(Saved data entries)

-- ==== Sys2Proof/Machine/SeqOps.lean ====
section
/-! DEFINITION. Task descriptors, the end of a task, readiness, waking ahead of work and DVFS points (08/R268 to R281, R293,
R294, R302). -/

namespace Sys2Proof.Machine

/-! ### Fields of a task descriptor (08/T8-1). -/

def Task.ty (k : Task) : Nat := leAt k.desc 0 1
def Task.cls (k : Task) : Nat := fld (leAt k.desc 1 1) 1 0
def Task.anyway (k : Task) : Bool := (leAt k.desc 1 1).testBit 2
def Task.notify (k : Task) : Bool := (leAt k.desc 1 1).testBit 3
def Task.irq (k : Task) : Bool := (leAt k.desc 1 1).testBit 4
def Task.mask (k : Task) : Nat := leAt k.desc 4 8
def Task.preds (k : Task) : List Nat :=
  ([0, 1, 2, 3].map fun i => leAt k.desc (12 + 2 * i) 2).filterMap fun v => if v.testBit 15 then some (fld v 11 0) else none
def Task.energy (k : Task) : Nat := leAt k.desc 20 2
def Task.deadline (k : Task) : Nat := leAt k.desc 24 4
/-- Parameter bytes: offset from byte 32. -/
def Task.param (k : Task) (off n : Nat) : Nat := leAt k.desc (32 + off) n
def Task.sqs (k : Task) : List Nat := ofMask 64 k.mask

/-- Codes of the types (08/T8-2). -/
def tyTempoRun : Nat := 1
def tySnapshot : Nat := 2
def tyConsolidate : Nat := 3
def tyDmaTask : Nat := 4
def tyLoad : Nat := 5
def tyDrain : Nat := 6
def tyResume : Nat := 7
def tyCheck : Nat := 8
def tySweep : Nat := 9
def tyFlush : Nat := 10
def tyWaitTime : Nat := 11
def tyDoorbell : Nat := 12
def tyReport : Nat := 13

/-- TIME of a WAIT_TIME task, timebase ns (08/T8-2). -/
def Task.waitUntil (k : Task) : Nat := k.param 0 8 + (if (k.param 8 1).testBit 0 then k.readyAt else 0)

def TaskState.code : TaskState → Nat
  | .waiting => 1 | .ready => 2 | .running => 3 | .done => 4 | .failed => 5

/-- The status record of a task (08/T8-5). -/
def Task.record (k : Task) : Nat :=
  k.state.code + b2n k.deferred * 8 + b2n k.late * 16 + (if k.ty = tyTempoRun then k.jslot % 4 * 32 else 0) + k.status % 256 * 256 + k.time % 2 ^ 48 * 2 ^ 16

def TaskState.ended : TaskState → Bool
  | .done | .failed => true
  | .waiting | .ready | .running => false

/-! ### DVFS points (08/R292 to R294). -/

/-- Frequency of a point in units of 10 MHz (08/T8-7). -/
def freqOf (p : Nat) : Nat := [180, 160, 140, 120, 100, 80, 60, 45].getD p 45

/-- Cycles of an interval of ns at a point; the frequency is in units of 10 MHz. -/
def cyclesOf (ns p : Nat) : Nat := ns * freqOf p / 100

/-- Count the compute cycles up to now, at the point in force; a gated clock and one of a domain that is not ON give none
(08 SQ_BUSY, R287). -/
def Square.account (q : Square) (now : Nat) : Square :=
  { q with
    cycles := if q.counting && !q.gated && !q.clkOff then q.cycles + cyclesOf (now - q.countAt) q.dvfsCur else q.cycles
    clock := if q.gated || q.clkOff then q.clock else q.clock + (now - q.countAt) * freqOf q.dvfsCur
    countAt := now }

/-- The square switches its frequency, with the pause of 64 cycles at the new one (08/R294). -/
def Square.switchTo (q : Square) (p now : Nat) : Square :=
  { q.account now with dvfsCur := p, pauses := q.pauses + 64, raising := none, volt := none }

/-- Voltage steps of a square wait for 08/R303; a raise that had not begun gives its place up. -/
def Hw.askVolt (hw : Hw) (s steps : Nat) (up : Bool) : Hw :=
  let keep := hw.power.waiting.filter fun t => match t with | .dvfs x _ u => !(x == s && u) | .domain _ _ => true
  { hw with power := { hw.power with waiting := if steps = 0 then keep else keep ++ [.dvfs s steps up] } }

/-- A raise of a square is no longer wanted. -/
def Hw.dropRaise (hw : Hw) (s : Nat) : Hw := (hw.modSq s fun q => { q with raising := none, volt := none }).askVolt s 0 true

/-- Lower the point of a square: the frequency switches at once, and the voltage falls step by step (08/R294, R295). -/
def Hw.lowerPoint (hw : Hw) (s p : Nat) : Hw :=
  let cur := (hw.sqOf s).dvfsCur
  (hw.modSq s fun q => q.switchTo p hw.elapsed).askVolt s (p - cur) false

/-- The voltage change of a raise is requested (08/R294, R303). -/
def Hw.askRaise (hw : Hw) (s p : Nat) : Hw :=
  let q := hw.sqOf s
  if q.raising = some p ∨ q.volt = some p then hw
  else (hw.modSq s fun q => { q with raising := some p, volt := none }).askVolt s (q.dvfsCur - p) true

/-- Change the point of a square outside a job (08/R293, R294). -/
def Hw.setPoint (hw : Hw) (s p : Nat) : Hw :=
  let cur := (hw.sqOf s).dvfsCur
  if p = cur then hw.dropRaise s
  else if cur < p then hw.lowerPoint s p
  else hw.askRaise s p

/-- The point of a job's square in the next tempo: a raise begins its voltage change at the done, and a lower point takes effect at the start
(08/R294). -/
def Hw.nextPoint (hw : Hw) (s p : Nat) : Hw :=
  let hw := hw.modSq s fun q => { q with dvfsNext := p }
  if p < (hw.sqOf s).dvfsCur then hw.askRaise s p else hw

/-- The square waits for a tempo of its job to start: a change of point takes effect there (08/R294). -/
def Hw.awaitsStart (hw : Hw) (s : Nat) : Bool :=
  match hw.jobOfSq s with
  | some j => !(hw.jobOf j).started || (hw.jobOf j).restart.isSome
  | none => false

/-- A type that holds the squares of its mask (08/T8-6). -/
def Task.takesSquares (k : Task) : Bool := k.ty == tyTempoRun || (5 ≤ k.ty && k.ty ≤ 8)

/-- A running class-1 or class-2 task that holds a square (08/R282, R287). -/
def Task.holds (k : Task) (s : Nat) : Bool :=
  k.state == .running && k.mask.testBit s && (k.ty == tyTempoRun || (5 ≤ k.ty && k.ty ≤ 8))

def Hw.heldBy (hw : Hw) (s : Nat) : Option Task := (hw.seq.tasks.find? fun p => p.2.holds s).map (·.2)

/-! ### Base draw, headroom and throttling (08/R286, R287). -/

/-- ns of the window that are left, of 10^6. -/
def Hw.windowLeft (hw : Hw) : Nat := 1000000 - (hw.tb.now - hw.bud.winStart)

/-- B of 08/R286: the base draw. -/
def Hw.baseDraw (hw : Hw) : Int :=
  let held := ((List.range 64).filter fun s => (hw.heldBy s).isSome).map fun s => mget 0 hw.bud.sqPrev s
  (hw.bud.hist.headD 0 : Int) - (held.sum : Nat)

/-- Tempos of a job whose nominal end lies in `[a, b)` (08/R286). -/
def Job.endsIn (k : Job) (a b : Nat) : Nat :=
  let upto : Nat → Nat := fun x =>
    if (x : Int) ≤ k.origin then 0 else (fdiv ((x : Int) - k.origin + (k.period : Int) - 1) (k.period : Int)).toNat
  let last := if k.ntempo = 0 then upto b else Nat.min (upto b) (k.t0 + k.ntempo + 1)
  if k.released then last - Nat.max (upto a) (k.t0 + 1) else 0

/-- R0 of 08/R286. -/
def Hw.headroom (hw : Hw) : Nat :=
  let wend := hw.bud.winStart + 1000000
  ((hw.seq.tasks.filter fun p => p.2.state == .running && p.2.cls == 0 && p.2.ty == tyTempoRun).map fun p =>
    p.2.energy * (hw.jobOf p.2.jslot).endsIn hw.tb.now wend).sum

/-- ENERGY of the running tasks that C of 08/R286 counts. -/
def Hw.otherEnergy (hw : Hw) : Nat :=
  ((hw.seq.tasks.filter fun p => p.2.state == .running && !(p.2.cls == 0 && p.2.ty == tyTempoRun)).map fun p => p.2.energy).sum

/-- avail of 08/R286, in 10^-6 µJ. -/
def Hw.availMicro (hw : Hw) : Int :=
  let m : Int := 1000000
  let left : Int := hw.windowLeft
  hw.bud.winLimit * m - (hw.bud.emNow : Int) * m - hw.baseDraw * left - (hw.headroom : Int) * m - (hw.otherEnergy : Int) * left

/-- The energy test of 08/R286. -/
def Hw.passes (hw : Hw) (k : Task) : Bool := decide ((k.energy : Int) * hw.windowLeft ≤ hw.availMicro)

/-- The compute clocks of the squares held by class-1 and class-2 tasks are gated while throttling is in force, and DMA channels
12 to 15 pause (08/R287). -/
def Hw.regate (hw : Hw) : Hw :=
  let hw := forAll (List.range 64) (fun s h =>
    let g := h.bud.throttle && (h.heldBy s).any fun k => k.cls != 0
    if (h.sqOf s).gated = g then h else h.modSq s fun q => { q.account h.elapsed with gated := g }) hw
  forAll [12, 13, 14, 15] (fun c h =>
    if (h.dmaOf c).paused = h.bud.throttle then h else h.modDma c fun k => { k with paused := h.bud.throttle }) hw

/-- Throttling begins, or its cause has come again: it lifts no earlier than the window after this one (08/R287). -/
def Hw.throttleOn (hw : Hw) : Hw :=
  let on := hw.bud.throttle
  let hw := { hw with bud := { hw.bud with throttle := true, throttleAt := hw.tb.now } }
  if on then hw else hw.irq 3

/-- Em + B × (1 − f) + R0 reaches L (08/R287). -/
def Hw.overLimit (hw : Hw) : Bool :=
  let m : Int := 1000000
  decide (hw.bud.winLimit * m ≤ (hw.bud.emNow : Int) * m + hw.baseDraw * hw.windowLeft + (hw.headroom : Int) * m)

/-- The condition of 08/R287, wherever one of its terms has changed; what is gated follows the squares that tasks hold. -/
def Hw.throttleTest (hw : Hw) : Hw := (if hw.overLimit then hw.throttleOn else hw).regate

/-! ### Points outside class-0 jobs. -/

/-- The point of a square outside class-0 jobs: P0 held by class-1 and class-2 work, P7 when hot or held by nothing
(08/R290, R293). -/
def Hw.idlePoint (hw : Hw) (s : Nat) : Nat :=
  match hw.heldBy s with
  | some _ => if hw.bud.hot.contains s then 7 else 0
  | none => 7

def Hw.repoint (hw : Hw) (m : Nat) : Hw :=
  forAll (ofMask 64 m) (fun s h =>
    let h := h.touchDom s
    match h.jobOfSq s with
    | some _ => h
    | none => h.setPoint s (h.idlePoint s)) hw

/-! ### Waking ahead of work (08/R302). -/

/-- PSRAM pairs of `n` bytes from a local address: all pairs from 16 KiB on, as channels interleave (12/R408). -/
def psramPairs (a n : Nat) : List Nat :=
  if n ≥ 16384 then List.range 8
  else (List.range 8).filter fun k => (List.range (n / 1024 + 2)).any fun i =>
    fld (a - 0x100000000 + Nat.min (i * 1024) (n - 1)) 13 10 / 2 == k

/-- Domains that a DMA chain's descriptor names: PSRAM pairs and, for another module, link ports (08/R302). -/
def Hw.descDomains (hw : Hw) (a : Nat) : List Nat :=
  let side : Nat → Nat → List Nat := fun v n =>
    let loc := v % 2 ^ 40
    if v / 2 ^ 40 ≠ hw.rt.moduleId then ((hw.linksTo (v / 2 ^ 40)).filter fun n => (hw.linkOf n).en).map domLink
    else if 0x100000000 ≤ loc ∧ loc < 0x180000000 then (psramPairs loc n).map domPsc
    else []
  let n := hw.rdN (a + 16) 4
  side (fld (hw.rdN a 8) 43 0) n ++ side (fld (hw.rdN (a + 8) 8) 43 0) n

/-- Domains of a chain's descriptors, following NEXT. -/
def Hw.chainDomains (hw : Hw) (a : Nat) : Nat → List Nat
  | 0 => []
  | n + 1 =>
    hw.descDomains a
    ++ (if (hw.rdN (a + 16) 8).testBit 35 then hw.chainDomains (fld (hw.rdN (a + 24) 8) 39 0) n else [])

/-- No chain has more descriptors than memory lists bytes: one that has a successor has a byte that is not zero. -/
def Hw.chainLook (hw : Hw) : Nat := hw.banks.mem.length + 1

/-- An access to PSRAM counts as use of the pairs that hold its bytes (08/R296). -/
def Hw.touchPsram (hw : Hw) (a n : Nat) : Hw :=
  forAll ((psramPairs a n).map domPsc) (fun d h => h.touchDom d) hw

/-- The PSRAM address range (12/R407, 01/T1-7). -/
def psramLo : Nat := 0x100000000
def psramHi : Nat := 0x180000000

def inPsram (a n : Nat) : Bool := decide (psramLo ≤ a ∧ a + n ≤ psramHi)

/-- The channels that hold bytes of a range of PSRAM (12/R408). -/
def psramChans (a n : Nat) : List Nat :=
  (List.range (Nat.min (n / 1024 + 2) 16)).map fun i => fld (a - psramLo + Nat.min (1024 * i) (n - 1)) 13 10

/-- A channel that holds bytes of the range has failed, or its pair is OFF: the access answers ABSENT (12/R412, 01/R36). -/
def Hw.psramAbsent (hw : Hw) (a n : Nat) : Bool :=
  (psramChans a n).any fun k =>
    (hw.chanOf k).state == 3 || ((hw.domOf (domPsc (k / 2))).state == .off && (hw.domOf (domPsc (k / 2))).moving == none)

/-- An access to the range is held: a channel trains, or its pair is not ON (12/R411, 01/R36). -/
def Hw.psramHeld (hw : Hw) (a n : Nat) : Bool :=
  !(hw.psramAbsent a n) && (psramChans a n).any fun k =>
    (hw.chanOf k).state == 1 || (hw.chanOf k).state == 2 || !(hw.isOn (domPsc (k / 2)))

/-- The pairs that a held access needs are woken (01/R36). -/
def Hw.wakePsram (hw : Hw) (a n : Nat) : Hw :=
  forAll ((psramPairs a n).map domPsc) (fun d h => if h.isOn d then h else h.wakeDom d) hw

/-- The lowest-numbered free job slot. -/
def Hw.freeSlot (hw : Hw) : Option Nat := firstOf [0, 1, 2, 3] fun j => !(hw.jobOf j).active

Problem statement:
Every line holding the word "Option" should be copied out of the records above.

Expected answer:
def Hw.heldBy (hw : Hw) (s : Nat) : Option Task := (hw.seq.tasks.find? fun p => p.2.holds s).map (·.2)
def Hw.freeSlot (hw : Hw) : Option Nat := firstOf [0, 1, 2, 3] fun j => !(hw.jobOf j).active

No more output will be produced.